Data excerpts
━━━━━━━━━━
-- ==== Sys2Proof/Laws/OnwardEncoder.lean ====
section
/-! SUPPORT. What Encoder.lean keeps (Laws/Onward.lean). -/

namespace Sys2Proof.Machine

variable {x₀ s : State}

theorem Onward.onEnc (a0 : ℕ) (a1 : Encoder → Encoder) (h : Onward x₀ s) :
    Onward x₀ (State.onEnc a0 a1 s) := by
  dsimp only [State.onEnc]
  repeat' first | with_reducible assumption | intro _ | with_reducible apply Onward.onMea

theorem Onward.encFail (a0 : ℕ) (a1 : ℕ) (a2 : Bool) (h : Onward x₀ s) :
    Onward x₀ (State.encFail a0 a1 a2 s) := by
  dsimp only [State.encFail]
  repeat' first
      | with_reducible assumption | intro _ | with_reducible apply Onward.ite | with_reducible apply Onward.fst_ite
      | with_reducible apply Onward.snd_ite | with_reducible apply Onward.raise | with_reducible apply Onward.onEnc

theorem Onward.encSample (a0 : ℕ) (a1 : BitVec 20) (a2 : BitVec 20) (h : Onward x₀ s) :
    Onward x₀ (State.encSample a0 a1 a2 s) := by
  dsimp only [State.encSample]
  repeat' first
      | with_reducible assumption | intro _ | with_reducible apply Onward.ite | with_reducible apply Onward.fst_ite
      | with_reducible apply Onward.snd_ite | with_reducible apply Onward.onEnc | with_reducible apply Onward.encFail

theorem Onward.execEncoderSample (a0 : ℕ) (a1 : Fin 16) (a2 : BitVec 20) (a3 : BitVec 20) (h : Onward x₀ s) :
    ∀ u, (execEncoderSample a0 a1 a2 a3 s) = .next u → Onward x₀ u := by
  intro u e
  obtain rfl := Host.Outcome.next.inj e
  repeat' first
      | with_reducible assumption | intro _ | with_reducible apply Onward.encSample | with_reducible apply Onward.tick

theorem Onward.quadrantMove (a0 : ℕ) (a1 : Bool) (a2 : Bool) (h : Onward x₀ s) :
    Onward x₀ (State.quadrantMove a0 a1 a2 s) := by
  dsimp only [State.quadrantMove]
  repeat' first
      | with_reducible assumption | intro _ | with_reducible apply Onward.ite | with_reducible apply Onward.fst_ite
      | with_reducible apply Onward.snd_ite | with_reducible apply Onward.encFail | with_reducible apply Onward.onEnc

theorem Onward.execQuadrantCounterTransition (a0 : ℕ) (a1 : Fin 16) (a2 : Bool) (a3 : Bool) (h : Onward x₀ s) :
    ∀ u, (execQuadrantCounterTransition a0 a1 a2 a3 s) = .next u → Onward x₀ u := by
  intro u e
  obtain rfl := Host.Outcome.next.inj e
  repeat' first
      | with_reducible assumption | intro _ | with_reducible apply Onward.quadrantMove
      | with_reducible apply Onward.tick

theorem Onward.clearedEnc (a0 : ℕ) (h : Onward x₀ s) :
    Onward x₀ (State.clearedEnc a0 s) := by
  dsimp only [State.clearedEnc]
  repeat' first
      | with_reducible assumption | intro _ | with_reducible apply Onward.ite | with_reducible apply Onward.fst_ite
      | with_reducible apply Onward.snd_ite | with_reducible apply Onward.onMea

theorem Onward.reference (a0 : ℕ) (a1 : Bool) (h : Onward x₀ s) :
    Onward x₀ (State.reference a0 a1 s) := by
  dsimp only [State.reference]
  repeat' first
      | with_reducible assumption | intro _ | with_reducible apply Onward.ite | with_reducible apply Onward.fst_ite
      | with_reducible apply Onward.snd_ite | with_reducible apply Onward.forL | with_reducible apply Onward.forL_fst
      | with_reducible apply Onward.onAxis | with_reducible apply Onward.axFail

theorem Onward.onAin (a0 : ℕ) (a1 : Analogue → Analogue) (h : Onward x₀ s) :
    Onward x₀ (State.onAin a0 a1 s) := by
  dsimp only [State.onAin]
  repeat' first | with_reducible assumption | intro _ | with_reducible apply Onward.onMea

theorem Onward.ainFail (a0 : ℕ) (a1 : ℕ) (h : Onward x₀ s) :
    Onward x₀ (State.ainFail a0 a1 s) := by
  dsimp only [State.ainFail]
  repeat' first
      | with_reducible assumption | intro _ | with_reducible apply Onward.ite | with_reducible apply Onward.fst_ite
      | with_reducible apply Onward.snd_ite | with_reducible apply Onward.raise | with_reducible apply Onward.onAin

theorem Onward.ainSample (a0 : ℕ) (a1 : BitVec 20) (a2 : BitVec 20) (h : Onward x₀ s) :
    Onward x₀ (State.ainSample a0 a1 a2 s) := by
  dsimp only [State.ainSample]
  repeat' first
      | with_reducible assumption | intro _ | with_reducible apply Onward.ite | with_reducible apply Onward.fst_ite
      | with_reducible apply Onward.snd_ite | with_reducible apply Onward.onAin | with_reducible apply Onward.ainFail

theorem Onward.execAnalogueSample (a0 : ℕ) (a1 : Fin 8) (a2 : BitVec 20) (a3 : BitVec 20) (h : Onward x₀ s) :
    ∀ u, (execAnalogueSample a0 a1 a2 a3 s) = .next u → Onward x₀ u := by
  intro u e
  obtain rfl := Host.Outcome.next.inj e
  repeat' first
      | with_reducible assumption | intro _ | with_reducible apply Onward.ainSample | with_reducible apply Onward.tick

theorem Onward.ainTimeout (a0 : ℕ) (h : Onward x₀ s) :
    Onward x₀ (State.ainTimeout a0 s) := by
  dsimp only [State.ainTimeout]
  repeat' first
      | with_reducible assumption | intro _ | with_reducible apply Onward.ite | with_reducible apply Onward.fst_ite
      | with_reducible apply Onward.snd_ite | with_reducible apply Onward.ainFail | rfl | split

theorem Onward.execAnalogueDiscrepancyTimeout (a0 : ℕ) (a1 : Fin 8) (h : Onward x₀ s) :
    ∀ u, (execAnalogueDiscrepancyTimeout a0 a1 s) = .next u → Onward x₀ u := by
  intro u e
  obtain rfl := Host.Outcome.next.inj e
  repeat' first
      | with_reducible assumption | intro _ | with_reducible apply Onward.ainTimeout
      | with_reducible apply Onward.tick

theorem Onward.clearedAin (a0 : ℕ) (h : Onward x₀ s) :
    Onward x₀ (State.clearedAin a0 s) := by
  dsimp only [State.clearedAin]
  repeat' first | with_reducible assumption | intro _ | with_reducible apply Onward.onMea

theorem Onward.meaCtrClear (a0 : Word) (h : Onward x₀ s) :
    Onward x₀ (State.meaCtrClear a0 s).1 := by
  dsimp only [State.meaCtrClear]
  repeat' first
      | with_reducible assumption | intro _ | with_reducible apply Onward.ite | with_reducible apply Onward.fst_ite
      | with_reducible apply Onward.snd_ite | with_reducible apply Onward.onMea

theorem Onward.execMeaCtrClear (a0 : ℕ) (a1 : Reader) (a2 : Word) (h : Onward x₀ s) :
    ∀ u, (execMeaCtrClear a0 a1 a2 s) = .next u → Onward x₀ u := by
  intro u e
  obtain rfl := Host.Outcome.next.inj e
  repeat' first
      | with_reducible assumption | intro _ | with_reducible apply Onward.wt | with_reducible apply Onward.meaCtrClear
      | with_reducible apply Onward.tick

end Sys2Proof.Machine
end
━━━━━━━━━━
**YOUR TASK:**
Write each line of the data down again exactly as it reads.

**OUTPUT:**
-- ==== Sys2Proof/Laws/OnwardEncoder.lean ====
section
/-! SUPPORT. What Encoder.lean keeps (Laws/Onward.lean). -/

namespace Sys2Proof.Machine

variable {x₀ s : State}

theorem Onward.onEnc (a0 : ℕ) (a1 : Encoder → Encoder) (h : Onward x₀ s) :
    Onward x₀ (State.onEnc a0 a1 s) := by
  dsimp only [State.onEnc]
  repeat' first | with_reducible assumption | intro _ | with_reducible apply Onward.onMea

theorem Onward.encFail (a0 : ℕ) (a1 : ℕ) (a2 : Bool) (h : Onward x₀ s) :
    Onward x₀ (State.encFail a0 a1 a2 s) := by
  dsimp only [State.encFail]
  repeat' first
      | with_reducible assumption | intro _ | with_reducible apply Onward.ite | with_reducible apply Onward.fst_ite
      | with_reducible apply Onward.snd_ite | with_reducible apply Onward.raise | with_reducible apply Onward.onEnc

theorem Onward.encSample (a0 : ℕ) (a1 : BitVec 20) (a2 : BitVec 20) (h : Onward x₀ s) :
    Onward x₀ (State.encSample a0 a1 a2 s) := by
  dsimp only [State.encSample]
  repeat' first
      | with_reducible assumption | intro _ | with_reducible apply Onward.ite | with_reducible apply Onward.fst_ite
      | with_reducible apply Onward.snd_ite | with_reducible apply Onward.onEnc | with_reducible apply Onward.encFail

theorem Onward.execEncoderSample (a0 : ℕ) (a1 : Fin 16) (a2 : BitVec 20) (a3 : BitVec 20) (h : Onward x₀ s) :
    ∀ u, (execEncoderSample a0 a1 a2 a3 s) = .next u → Onward x₀ u := by
  intro u e
  obtain rfl := Host.Outcome.next.inj e
  repeat' first
      | with_reducible assumption | intro _ | with_reducible apply Onward.encSample | with_reducible apply Onward.tick

theorem Onward.quadrantMove (a0 : ℕ) (a1 : Bool) (a2 : Bool) (h : Onward x₀ s) :
    Onward x₀ (State.quadrantMove a0 a1 a2 s) := by
  dsimp only [State.quadrantMove]
  repeat' first
      | with_reducible assumption | intro _ | with_reducible apply Onward.ite | with_reducible apply Onward.fst_ite
      | with_reducible apply Onward.snd_ite | with_reducible apply Onward.encFail | with_reducible apply Onward.onEnc

theorem Onward.execQuadrantCounterTransition (a0 : ℕ) (a1 : Fin 16) (a2 : Bool) (a3 : Bool) (h : Onward x₀ s) :
    ∀ u, (execQuadrantCounterTransition a0 a1 a2 a3 s) = .next u → Onward x₀ u := by
  intro u e
  obtain rfl := Host.Outcome.next.inj e
  repeat' first
      | with_reducible assumption | intro _ | with_reducible apply Onward.quadrantMove
      | with_reducible apply Onward.tick

theorem Onward.clearedEnc (a0 : ℕ) (h : Onward x₀ s) :
    Onward x₀ (State.clearedEnc a0 s) := by
  dsimp only [State.clearedEnc]
  repeat' first
      | with_reducible assumption | intro _ | with_reducible apply Onward.ite | with_reducible apply Onward.fst_ite
      | with_reducible apply Onward.snd_ite | with_reducible apply Onward.onMea

theorem Onward.reference (a0 : ℕ) (a1 : Bool) (h : Onward x₀ s) :
    Onward x₀ (State.reference a0 a1 s) := by
  dsimp only [State.reference]
  repeat' first
      | with_reducible assumption | intro _ | with_reducible apply Onward.ite | with_reducible apply Onward.fst_ite
      | with_reducible apply Onward.snd_ite | with_reducible apply Onward.forL | with_reducible apply Onward.forL_fst
      | with_reducible apply Onward.onAxis | with_reducible apply Onward.axFail

theorem Onward.onAin (a0 : ℕ) (a1 : Analogue → Analogue) (h : Onward x₀ s) :
    Onward x₀ (State.onAin a0 a1 s) := by
  dsimp only [State.onAin]
  repeat' first | with_reducible assumption | intro _ | with_reducible apply Onward.onMea

theorem Onward.ainFail (a0 : ℕ) (a1 : ℕ) (h : Onward x₀ s) :
    Onward x₀ (State.ainFail a0 a1 s) := by
  dsimp only [State.ainFail]
  repeat' first
      | with_reducible assumption | intro _ | with_reducible apply Onward.ite | with_reducible apply Onward.fst_ite
      | with_reducible apply Onward.snd_ite | with_reducible apply Onward.raise | with_reducible apply Onward.onAin

theorem Onward.ainSample (a0 : ℕ) (a1 : BitVec 20) (a2 : BitVec 20) (h : Onward x₀ s) :
    Onward x₀ (State.ainSample a0 a1 a2 s) := by
  dsimp only [State.ainSample]
  repeat' first
      | with_reducible assumption | intro _ | with_reducible apply Onward.ite | with_reducible apply Onward.fst_ite
      | with_reducible apply Onward.snd_ite | with_reducible apply Onward.onAin | with_reducible apply Onward.ainFail

theorem Onward.execAnalogueSample (a0 : ℕ) (a1 : Fin 8) (a2 : BitVec 20) (a3 : BitVec 20) (h : Onward x₀ s) :
    ∀ u, (execAnalogueSample a0 a1 a2 a3 s) = .next u → Onward x₀ u := by
  intro u e
  obtain rfl := Host.Outcome.next.inj e
  repeat' first
      | with_reducible assumption | intro _ | with_reducible apply Onward.ainSample | with_reducible apply Onward.tick

theorem Onward.ainTimeout (a0 : ℕ) (h : Onward x₀ s) :
    Onward x₀ (State.ainTimeout a0 s) := by
  dsimp only [State.ainTimeout]
  repeat' first
      | with_reducible assumption | intro _ | with_reducible apply Onward.ite | with_reducible apply Onward.fst_ite
      | with_reducible apply Onward.snd_ite | with_reducible apply Onward.ainFail | rfl | split

theorem Onward.execAnalogueDiscrepancyTimeout (a0 : ℕ) (a1 : Fin 8) (h : Onward x₀ s) :
    ∀ u, (execAnalogueDiscrepancyTimeout a0 a1 s) = .next u → Onward x₀ u := by
  intro u e
  obtain rfl := Host.Outcome.next.inj e
  repeat' first
      | with_reducible assumption | intro _ | with_reducible apply Onward.ainTimeout
      | with_reducible apply Onward.tick

theorem Onward.clearedAin (a0 : ℕ) (h : Onward x₀ s) :
    Onward x₀ (State.clearedAin a0 s) := by
  dsimp only [State.clearedAin]
  repeat' first | with_reducible assumption | intro _ | with_reducible apply Onward.onMea

theorem Onward.meaCtrClear (a0 : Word) (h : Onward x₀ s) :
    Onward x₀ (State.meaCtrClear a0 s).1 := by
  dsimp only [State.meaCtrClear]
  repeat' first
      | with_reducible assumption | intro _ | with_reducible apply Onward.ite | with_reducible apply Onward.fst_ite
      | with_reducible apply Onward.snd_ite | with_reducible apply Onward.onMea

theorem Onward.execMeaCtrClear (a0 : ℕ) (a1 : Reader) (a2 : Word) (h : Onward x₀ s) :
    ∀ u, (execMeaCtrClear a0 a1 a2 s) = .next u → Onward x₀ u := by
  intro u e
  obtain rfl := Host.Outcome.next.inj e
  repeat' first
      | with_reducible assumption | intro _ | with_reducible apply Onward.wt | with_reducible apply Onward.meaCtrClear
      | with_reducible apply Onward.tick

end Sys2Proof.Machine
end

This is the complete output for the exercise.